Exercise prompt →
Only one stretch of the data below is needed. Output the lines from the one with "abbrev DURATION22 : Fld := ⟨1312, 24⟩" up to and including the one with "abbrev GATES31 : Fld := ⟨1048, 8⟩", exactly as they stand.

═══ Working data

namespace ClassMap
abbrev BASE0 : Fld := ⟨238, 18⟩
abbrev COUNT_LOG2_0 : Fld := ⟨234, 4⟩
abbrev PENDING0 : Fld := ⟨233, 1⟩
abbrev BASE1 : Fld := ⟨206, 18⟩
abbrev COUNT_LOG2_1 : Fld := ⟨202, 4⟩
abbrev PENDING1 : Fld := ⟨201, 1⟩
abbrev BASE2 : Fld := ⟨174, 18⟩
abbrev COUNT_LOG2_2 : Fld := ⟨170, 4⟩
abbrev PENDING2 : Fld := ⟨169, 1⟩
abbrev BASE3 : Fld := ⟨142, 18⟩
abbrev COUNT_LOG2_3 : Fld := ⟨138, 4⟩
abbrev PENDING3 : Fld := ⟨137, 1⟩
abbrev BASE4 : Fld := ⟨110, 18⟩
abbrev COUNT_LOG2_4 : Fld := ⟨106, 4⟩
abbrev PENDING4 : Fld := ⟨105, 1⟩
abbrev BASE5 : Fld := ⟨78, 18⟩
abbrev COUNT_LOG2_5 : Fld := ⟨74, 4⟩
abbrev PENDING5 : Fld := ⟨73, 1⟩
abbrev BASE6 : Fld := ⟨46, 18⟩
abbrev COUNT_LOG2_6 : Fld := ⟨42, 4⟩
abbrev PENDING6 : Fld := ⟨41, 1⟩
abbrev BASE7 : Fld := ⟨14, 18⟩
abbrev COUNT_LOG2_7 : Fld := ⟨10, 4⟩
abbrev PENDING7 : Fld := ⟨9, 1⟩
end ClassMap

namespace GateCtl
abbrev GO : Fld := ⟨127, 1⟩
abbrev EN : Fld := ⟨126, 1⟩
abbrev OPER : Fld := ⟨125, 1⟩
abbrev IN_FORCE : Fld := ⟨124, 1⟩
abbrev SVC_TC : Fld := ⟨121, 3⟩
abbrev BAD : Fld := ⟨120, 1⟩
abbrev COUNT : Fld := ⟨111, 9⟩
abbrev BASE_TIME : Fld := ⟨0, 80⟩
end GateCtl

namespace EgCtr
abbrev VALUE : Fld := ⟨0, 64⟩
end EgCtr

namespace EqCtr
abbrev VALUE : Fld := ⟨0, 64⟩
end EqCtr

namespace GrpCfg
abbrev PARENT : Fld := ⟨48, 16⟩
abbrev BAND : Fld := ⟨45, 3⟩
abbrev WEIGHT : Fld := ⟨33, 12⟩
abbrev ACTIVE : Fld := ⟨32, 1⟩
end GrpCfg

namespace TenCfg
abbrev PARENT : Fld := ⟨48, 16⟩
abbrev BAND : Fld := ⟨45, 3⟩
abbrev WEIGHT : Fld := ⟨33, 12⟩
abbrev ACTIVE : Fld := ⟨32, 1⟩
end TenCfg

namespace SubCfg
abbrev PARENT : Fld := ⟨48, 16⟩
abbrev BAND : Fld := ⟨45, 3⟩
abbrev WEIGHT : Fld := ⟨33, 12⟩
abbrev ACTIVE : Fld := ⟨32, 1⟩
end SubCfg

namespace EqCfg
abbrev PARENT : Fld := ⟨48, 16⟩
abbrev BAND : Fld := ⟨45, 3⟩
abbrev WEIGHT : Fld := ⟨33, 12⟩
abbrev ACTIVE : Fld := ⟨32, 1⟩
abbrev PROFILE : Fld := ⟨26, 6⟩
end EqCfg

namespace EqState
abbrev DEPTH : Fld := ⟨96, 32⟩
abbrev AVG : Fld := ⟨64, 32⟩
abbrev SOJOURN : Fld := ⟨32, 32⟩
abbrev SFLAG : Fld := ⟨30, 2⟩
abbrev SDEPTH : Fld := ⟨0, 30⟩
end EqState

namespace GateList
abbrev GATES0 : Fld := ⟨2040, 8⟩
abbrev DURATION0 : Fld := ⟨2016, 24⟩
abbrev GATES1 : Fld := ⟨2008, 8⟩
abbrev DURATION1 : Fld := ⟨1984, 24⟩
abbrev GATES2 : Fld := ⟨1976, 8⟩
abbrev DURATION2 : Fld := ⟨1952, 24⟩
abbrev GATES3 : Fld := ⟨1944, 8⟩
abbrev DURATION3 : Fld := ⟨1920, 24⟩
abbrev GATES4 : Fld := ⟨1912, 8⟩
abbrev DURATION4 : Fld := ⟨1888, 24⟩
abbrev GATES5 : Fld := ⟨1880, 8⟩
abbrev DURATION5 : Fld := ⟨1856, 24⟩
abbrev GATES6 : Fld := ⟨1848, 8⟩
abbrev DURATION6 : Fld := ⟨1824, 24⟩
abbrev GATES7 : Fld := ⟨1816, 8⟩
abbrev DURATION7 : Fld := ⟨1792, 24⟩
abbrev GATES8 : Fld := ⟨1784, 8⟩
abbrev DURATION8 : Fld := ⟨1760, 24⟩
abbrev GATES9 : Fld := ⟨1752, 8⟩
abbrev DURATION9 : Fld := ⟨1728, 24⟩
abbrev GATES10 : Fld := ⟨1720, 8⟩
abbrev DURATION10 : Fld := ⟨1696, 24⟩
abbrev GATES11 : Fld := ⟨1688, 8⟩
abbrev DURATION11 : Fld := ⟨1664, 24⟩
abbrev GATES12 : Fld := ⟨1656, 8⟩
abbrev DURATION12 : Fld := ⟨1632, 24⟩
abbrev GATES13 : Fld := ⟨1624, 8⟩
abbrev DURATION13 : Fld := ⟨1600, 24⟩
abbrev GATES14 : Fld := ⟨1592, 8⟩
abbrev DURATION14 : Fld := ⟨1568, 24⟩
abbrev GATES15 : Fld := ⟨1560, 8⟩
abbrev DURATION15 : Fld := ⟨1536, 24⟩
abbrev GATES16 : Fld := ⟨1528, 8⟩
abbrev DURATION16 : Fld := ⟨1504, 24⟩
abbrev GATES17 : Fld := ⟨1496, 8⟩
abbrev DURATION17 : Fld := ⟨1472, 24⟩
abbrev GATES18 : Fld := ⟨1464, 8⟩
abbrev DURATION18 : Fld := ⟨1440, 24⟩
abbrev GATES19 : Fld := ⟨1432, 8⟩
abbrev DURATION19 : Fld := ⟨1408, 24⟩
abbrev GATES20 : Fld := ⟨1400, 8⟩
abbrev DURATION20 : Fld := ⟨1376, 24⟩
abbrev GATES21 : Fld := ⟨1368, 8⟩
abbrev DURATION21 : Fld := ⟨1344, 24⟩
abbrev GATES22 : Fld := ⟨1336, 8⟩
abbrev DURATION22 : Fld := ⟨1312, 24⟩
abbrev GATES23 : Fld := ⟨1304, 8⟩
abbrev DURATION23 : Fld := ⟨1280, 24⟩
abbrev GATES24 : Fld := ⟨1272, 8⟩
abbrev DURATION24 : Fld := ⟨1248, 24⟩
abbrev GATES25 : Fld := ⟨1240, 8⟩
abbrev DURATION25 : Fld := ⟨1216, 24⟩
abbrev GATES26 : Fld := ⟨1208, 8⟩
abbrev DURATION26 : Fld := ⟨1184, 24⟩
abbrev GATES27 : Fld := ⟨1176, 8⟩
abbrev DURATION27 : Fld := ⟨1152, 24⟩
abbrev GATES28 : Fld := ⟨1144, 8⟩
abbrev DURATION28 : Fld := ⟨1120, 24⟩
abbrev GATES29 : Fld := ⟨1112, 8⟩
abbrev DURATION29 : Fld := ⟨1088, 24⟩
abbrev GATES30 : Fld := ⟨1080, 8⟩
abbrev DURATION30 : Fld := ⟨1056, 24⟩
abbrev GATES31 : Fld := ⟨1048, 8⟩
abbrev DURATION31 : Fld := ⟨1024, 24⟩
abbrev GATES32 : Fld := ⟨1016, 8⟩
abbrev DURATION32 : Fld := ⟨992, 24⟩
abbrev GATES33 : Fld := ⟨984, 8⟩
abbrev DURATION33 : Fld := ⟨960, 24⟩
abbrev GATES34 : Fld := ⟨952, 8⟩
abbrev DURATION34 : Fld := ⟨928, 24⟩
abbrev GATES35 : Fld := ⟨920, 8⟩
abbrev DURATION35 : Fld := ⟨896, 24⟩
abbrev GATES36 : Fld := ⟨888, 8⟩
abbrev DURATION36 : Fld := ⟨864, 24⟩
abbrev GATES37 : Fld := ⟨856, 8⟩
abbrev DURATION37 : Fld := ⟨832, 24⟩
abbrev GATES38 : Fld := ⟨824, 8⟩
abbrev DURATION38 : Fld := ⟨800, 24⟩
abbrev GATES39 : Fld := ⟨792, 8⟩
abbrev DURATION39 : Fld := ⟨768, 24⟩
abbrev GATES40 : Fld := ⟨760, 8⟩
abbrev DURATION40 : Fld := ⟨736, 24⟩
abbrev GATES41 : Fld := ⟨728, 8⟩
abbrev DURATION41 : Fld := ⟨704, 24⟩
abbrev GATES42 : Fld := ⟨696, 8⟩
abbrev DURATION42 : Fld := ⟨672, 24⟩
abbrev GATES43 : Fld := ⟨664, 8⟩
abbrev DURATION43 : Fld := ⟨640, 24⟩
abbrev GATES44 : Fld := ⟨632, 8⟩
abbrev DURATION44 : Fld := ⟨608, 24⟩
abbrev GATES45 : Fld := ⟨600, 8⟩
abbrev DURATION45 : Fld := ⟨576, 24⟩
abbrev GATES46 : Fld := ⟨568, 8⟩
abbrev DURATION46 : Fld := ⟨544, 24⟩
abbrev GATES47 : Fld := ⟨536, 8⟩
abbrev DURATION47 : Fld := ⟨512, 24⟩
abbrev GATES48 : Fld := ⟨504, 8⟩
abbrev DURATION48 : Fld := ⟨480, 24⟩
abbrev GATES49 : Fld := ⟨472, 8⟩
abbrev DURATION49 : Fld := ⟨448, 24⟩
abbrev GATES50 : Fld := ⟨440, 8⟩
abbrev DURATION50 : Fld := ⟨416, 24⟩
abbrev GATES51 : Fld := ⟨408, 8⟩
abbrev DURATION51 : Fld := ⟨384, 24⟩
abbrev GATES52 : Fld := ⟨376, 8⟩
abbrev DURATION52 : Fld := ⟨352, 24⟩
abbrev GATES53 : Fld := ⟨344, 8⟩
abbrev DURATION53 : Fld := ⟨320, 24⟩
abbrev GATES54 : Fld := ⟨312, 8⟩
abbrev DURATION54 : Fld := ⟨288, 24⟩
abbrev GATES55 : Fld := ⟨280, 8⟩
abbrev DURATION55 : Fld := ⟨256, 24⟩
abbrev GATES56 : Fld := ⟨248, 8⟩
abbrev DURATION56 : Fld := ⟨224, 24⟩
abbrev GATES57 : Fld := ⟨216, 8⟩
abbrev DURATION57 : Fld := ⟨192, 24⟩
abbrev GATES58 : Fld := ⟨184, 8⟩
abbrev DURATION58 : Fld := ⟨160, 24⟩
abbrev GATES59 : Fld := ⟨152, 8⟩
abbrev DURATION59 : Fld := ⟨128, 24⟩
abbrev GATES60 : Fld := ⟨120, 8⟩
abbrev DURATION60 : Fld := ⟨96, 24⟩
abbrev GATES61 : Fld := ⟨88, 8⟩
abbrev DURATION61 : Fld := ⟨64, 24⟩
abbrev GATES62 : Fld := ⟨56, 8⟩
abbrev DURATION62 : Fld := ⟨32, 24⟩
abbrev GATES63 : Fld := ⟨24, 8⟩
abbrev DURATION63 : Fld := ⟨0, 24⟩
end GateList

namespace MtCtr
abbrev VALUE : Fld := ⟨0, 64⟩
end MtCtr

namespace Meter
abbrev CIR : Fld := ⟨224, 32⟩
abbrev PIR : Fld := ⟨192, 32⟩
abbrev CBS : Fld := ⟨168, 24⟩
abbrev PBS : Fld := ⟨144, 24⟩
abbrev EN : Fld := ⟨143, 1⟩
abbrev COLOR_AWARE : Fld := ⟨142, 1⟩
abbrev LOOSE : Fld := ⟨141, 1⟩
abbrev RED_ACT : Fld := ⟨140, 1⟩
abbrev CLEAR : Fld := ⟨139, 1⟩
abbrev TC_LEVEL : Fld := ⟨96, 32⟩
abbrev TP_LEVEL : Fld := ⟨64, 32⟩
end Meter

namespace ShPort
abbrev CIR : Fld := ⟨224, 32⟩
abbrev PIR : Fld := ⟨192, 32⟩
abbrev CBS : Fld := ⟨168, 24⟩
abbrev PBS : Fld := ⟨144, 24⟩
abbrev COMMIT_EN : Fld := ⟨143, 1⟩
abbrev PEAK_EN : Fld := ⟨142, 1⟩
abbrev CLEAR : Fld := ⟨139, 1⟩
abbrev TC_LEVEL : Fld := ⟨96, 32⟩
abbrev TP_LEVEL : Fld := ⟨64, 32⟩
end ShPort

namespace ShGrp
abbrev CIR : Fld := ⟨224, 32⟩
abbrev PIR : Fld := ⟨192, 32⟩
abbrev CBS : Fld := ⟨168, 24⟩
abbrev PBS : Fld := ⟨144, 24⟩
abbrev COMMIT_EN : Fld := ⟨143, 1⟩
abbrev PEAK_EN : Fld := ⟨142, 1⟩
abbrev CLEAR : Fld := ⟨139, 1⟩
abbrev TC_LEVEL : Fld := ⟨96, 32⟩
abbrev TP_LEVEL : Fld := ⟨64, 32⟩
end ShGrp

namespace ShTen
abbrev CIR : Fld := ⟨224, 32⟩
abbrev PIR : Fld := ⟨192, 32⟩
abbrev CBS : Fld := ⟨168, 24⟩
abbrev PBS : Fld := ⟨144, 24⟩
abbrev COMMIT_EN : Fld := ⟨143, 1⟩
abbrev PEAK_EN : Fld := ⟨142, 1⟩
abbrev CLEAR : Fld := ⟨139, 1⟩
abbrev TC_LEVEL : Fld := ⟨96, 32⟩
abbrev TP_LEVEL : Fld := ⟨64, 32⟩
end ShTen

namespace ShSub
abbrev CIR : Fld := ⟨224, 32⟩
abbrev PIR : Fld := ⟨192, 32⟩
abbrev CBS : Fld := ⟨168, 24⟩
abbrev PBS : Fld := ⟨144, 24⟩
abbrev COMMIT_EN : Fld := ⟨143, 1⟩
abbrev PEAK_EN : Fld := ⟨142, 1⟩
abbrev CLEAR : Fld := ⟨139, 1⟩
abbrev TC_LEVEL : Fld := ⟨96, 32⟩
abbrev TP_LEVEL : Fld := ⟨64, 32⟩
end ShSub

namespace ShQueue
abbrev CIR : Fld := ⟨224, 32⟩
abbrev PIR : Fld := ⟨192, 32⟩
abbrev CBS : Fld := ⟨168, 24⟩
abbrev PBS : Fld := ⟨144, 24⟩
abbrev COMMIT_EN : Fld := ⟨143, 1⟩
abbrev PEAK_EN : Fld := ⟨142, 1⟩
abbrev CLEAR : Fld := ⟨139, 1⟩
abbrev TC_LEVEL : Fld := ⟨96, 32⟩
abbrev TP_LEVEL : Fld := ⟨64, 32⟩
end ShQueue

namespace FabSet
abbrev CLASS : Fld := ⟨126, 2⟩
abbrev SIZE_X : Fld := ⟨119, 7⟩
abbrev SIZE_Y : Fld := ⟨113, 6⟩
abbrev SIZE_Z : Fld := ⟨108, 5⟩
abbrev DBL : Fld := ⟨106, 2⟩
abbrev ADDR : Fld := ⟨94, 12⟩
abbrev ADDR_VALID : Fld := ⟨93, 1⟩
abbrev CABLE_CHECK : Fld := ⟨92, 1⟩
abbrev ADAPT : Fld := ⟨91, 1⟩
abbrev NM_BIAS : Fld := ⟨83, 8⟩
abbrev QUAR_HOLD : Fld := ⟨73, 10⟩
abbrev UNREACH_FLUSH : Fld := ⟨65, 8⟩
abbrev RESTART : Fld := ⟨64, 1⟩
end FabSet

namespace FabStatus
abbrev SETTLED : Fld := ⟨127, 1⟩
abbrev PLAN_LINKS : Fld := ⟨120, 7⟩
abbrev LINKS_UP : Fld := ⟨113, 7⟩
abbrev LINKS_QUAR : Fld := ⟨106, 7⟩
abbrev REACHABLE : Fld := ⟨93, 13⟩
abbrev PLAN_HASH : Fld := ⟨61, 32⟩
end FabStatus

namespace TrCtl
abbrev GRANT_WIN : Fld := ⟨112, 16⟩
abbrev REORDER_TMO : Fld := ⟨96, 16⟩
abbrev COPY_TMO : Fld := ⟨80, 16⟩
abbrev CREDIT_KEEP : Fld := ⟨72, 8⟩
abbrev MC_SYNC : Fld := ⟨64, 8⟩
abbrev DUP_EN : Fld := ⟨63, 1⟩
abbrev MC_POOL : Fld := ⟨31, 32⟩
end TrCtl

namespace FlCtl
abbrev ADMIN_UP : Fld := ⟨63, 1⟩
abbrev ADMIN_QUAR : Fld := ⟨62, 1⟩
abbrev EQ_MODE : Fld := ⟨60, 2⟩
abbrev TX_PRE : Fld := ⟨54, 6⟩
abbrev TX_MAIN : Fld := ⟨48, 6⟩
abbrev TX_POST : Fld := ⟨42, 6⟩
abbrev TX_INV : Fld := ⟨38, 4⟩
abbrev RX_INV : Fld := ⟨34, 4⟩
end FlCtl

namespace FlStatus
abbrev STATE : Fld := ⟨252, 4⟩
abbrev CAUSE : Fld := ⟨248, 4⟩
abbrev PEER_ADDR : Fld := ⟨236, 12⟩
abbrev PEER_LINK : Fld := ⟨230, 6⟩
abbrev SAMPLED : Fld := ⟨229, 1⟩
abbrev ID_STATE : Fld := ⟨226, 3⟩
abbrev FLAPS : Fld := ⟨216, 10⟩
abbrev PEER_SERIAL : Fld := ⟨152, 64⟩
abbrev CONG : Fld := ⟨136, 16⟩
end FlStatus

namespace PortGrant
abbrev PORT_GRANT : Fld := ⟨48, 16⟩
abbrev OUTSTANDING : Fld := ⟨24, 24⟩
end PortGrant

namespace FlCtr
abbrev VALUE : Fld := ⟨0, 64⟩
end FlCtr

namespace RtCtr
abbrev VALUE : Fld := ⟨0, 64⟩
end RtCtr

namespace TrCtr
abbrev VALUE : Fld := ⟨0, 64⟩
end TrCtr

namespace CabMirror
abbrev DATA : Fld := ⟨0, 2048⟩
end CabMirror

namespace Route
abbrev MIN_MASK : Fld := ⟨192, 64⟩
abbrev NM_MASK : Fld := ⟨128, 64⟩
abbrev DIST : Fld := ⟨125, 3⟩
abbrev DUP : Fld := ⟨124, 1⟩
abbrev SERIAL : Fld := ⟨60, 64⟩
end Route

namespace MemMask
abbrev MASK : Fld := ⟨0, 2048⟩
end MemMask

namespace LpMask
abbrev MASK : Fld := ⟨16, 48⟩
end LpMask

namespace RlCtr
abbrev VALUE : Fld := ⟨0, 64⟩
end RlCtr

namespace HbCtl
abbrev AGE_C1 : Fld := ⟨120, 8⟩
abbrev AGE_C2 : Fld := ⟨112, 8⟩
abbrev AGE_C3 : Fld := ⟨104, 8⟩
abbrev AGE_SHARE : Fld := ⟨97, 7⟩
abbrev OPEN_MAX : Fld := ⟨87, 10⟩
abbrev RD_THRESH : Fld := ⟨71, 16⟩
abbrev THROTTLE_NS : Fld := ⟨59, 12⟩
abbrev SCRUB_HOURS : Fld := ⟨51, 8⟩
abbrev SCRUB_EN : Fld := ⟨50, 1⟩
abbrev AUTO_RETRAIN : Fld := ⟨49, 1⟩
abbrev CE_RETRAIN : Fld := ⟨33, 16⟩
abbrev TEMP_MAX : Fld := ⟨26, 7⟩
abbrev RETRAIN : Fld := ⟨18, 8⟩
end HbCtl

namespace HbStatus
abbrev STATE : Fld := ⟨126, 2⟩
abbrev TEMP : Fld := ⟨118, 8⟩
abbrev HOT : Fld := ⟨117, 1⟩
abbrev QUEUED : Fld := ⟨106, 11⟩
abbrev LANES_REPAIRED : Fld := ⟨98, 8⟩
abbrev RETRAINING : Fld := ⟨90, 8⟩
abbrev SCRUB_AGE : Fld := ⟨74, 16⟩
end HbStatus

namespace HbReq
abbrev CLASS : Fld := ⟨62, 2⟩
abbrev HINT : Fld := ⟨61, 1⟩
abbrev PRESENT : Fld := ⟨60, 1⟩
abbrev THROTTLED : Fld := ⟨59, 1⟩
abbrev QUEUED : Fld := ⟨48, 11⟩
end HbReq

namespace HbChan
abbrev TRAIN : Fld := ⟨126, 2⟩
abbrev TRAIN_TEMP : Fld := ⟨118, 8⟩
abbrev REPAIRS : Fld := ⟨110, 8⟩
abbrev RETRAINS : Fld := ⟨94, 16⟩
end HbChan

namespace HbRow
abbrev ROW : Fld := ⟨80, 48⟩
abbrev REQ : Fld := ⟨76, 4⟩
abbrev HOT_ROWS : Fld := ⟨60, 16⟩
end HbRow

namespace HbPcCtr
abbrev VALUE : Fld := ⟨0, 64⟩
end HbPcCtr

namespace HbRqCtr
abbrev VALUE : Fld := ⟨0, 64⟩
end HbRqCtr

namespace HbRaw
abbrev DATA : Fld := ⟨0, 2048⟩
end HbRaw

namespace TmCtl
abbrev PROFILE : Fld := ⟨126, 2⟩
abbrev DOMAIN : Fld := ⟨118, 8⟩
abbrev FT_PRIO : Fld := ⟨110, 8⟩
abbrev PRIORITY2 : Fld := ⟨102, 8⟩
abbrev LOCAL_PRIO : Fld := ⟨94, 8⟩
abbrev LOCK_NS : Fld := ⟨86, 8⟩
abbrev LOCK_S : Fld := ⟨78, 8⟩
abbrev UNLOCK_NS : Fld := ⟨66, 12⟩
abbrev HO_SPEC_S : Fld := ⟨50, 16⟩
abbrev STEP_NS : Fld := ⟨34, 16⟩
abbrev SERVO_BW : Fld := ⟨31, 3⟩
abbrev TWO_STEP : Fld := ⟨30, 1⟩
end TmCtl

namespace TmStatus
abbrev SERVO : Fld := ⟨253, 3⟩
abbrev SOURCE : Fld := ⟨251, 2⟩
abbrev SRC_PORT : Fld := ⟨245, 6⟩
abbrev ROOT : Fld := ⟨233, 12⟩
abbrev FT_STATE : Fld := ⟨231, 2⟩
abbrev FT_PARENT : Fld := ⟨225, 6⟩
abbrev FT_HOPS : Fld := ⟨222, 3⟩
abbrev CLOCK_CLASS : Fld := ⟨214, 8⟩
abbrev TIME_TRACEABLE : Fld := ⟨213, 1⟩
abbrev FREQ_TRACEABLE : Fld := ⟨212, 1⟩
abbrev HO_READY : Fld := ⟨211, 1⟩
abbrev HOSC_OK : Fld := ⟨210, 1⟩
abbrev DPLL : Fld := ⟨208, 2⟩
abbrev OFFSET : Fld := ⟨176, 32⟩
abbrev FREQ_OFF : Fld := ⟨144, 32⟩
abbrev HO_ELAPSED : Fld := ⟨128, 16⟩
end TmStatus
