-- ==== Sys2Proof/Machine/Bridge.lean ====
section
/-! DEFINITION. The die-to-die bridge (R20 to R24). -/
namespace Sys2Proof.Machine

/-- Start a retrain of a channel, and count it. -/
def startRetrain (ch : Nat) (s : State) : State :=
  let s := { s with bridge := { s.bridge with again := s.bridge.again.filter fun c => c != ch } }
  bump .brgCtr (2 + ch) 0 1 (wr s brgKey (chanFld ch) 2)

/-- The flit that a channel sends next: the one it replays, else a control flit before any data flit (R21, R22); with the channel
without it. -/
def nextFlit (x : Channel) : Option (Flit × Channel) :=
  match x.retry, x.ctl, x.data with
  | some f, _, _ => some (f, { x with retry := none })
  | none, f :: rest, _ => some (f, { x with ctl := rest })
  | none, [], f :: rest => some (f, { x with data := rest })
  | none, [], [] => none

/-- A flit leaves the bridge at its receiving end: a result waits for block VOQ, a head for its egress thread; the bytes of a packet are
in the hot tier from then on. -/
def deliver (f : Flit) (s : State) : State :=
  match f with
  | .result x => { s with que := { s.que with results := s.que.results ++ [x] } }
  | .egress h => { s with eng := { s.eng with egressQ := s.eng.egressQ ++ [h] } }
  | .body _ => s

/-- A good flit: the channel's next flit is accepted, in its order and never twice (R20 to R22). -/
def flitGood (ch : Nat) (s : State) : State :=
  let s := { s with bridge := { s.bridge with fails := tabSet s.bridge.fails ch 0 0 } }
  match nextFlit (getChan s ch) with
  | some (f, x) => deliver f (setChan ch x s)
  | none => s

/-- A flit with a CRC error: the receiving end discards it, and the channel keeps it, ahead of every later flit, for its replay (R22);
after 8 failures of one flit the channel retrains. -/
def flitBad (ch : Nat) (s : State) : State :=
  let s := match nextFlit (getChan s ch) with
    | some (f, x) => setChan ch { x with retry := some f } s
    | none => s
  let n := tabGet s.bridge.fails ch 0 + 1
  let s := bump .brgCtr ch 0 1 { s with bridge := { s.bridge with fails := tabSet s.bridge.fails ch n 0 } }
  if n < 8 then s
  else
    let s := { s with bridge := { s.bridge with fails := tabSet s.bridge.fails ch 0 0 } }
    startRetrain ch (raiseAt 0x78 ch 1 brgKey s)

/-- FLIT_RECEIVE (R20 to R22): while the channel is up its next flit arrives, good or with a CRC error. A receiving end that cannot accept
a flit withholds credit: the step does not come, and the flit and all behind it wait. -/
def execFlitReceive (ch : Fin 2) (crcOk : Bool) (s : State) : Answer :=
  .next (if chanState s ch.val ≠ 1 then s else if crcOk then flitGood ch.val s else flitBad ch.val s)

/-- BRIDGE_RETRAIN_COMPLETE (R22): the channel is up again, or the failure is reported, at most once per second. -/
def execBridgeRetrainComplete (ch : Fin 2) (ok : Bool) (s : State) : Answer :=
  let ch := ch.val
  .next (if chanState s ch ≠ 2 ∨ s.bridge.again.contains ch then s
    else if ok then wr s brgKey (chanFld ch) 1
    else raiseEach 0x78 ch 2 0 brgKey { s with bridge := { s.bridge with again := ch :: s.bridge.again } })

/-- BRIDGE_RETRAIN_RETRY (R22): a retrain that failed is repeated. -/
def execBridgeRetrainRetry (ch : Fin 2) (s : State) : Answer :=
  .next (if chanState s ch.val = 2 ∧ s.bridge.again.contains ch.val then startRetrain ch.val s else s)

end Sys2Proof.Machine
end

══════

Answer below →
abbrev DURATION22 : Fld := ⟨1312, 24⟩
abbrev GATES23 : Fld := ⟨1304, 8⟩
abbrev DURATION23 : Fld := ⟨1280, 24⟩
abbrev GATES24 : Fld := ⟨1272, 8⟩
abbrev DURATION24 : Fld := ⟨1248, 24⟩
abbrev GATES25 : Fld := ⟨1240, 8⟩
abbrev DURATION25 : Fld := ⟨1216, 24⟩
abbrev GATES26 : Fld := ⟨1208, 8⟩
abbrev DURATION26 : Fld := ⟨1184, 24⟩
abbrev GATES27 : Fld := ⟨1176, 8⟩
abbrev DURATION27 : Fld := ⟨1152, 24⟩
abbrev GATES28 : Fld := ⟨1144, 8⟩
abbrev DURATION28 : Fld := ⟨1120, 24⟩
abbrev GATES29 : Fld := ⟨1112, 8⟩
abbrev DURATION29 : Fld := ⟨1088, 24⟩
abbrev GATES30 : Fld := ⟨1080, 8⟩
abbrev DURATION30 : Fld := ⟨1056, 24⟩
abbrev GATES31 : Fld := ⟨1048, 8⟩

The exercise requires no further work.